→ Required work: All records that follow are to be restated exactly.

[Stored data]
↓

-- ==== Sys2Proof/Syntax.lean ====
section
/-! DEFINITION. The instructions of the GZ4: one constructor per row of spec/opcode_table.json. The 227 Lomor forms
carry the operand fields of their word (Y and D stand in `Decoded`, R98); the 98 rows without an encoding are whole
steps of the machine and carry what a pending step has to remember. Cycles in these payloads are task cycles. -/

namespace Sys2Proof

/-- An access descriptor of R344: core key (package index * 256 + logical id), column, word address, first cycle; and
the cycle at which the word issued (R272). -/
structure Desc where
  k : Nat
  col : Col
  addr : Nat
  start : Nat
  iss : Nat
  deriving DecidableEq, Repr

/-- A scalar destination: an s-register, a p-register (R121), a special register that WRSP, SHAPE or RRB writes from
the cycle after its issue (R138, R146). -/
inductive RegRef where
  | s (n : Nat)
  | p (n : Nat)
  | sp (n : Nat)
  deriving DecidableEq, Repr

/-- What a V word writes at its completion (R150): lanes of physical v-registers, words of q-registers, where there is
a value; flags of R60. -/
structure VResult where
  v : List (Nat × List (Option W32))
  q : List (Nat × List (Option Half))
  fl : BitVec 6
  deriving DecidableEq, Repr

/-- A scratchpad access of the S column (R131, R132): `store = none` is a load. -/
structure SAccess where
  d : Desc
  addr : Nat
  size : Nat
  sext : Bool
  rd : Nat
  store : Option W64
  deriving DecidableEq, Repr

inductive AtomKind where
  | add | min | max | swp | cas
  deriving DecidableEq, Repr

/-- An atomic of R133 with the operands it read at issue. -/
structure AtomOp where
  d : Desc
  op : AtomKind
  addr : Nat
  size : Nat
  b : W64
  e : W64
  rd : Nat
  deriving DecidableEq, Repr

/-- One access of a movement: the cycle, the bank address, the length in bytes, the offset in the stream, and for a
write its bytes (`none` where the byte is not written). `nib` is a bit mask per byte for 4-bit elements, else empty. -/
structure Piece where
  cyc : Nat
  addr : Nat
  len : Nat
  off : Nat
  data : List (Option Byte)
  nib : List Nat
  deriving DecidableEq, Repr

/-- How a vector register meets a bank (R162). -/
inductive Path where
  | bit
  | value (w : Nat)
  deriving DecidableEq, Repr

/-- A bank's format register (R78): format code, codebook, scale (FP32 bits), policy. -/
structure BankFmt where
  fmt : Nat
  cb : List Half
  scale : Nat
  pol : Nat
  deriving DecidableEq, Repr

↑

→ Completed task:
-- ==== Sys2Proof/Syntax.lean ====
section
/-! DEFINITION. The instructions of the GZ4: one constructor per row of spec/opcode_table.json. The 227 Lomor forms
carry the operand fields of their word (Y and D stand in `Decoded`, R98); the 98 rows without an encoding are whole
steps of the machine and carry what a pending step has to remember. Cycles in these payloads are task cycles. -/

namespace Sys2Proof

/-- An access descriptor of R344: core key (package index * 256 + logical id), column, word address, first cycle; and
the cycle at which the word issued (R272). -/
structure Desc where
  k : Nat
  col : Col
  addr : Nat
  start : Nat
  iss : Nat
  deriving DecidableEq, Repr

/-- A scalar destination: an s-register, a p-register (R121), a special register that WRSP, SHAPE or RRB writes from
the cycle after its issue (R138, R146). -/
inductive RegRef where
  | s (n : Nat)
  | p (n : Nat)
  | sp (n : Nat)
  deriving DecidableEq, Repr

/-- What a V word writes at its completion (R150): lanes of physical v-registers, words of q-registers, where there is
a value; flags of R60. -/
structure VResult where
  v : List (Nat × List (Option W32))
  q : List (Nat × List (Option Half))
  fl : BitVec 6
  deriving DecidableEq, Repr

/-- A scratchpad access of the S column (R131, R132): `store = none` is a load. -/
structure SAccess where
  d : Desc
  addr : Nat
  size : Nat
  sext : Bool
  rd : Nat
  store : Option W64
  deriving DecidableEq, Repr

inductive AtomKind where
  | add | min | max | swp | cas
  deriving DecidableEq, Repr

/-- An atomic of R133 with the operands it read at issue. -/
structure AtomOp where
  d : Desc
  op : AtomKind
  addr : Nat
  size : Nat
  b : W64
  e : W64
  rd : Nat
  deriving DecidableEq, Repr

/-- One access of a movement: the cycle, the bank address, the length in bytes, the offset in the stream, and for a
write its bytes (`none` where the byte is not written). `nib` is a bit mask per byte for 4-bit elements, else empty. -/
structure Piece where
  cyc : Nat
  addr : Nat
  len : Nat
  off : Nat
  data : List (Option Byte)
  nib : List Nat
  deriving DecidableEq, Repr

/-- How a vector register meets a bank (R162). -/
inductive Path where
  | bit
  | value (w : Nat)
  deriving DecidableEq, Repr

/-- A bank's format register (R78): format code, codebook, scale (FP32 bits), policy. -/
structure BankFmt where
  fmt : Nat
  cb : List Half
  scale : Nat
  pol : Nat
  deriving DecidableEq, Repr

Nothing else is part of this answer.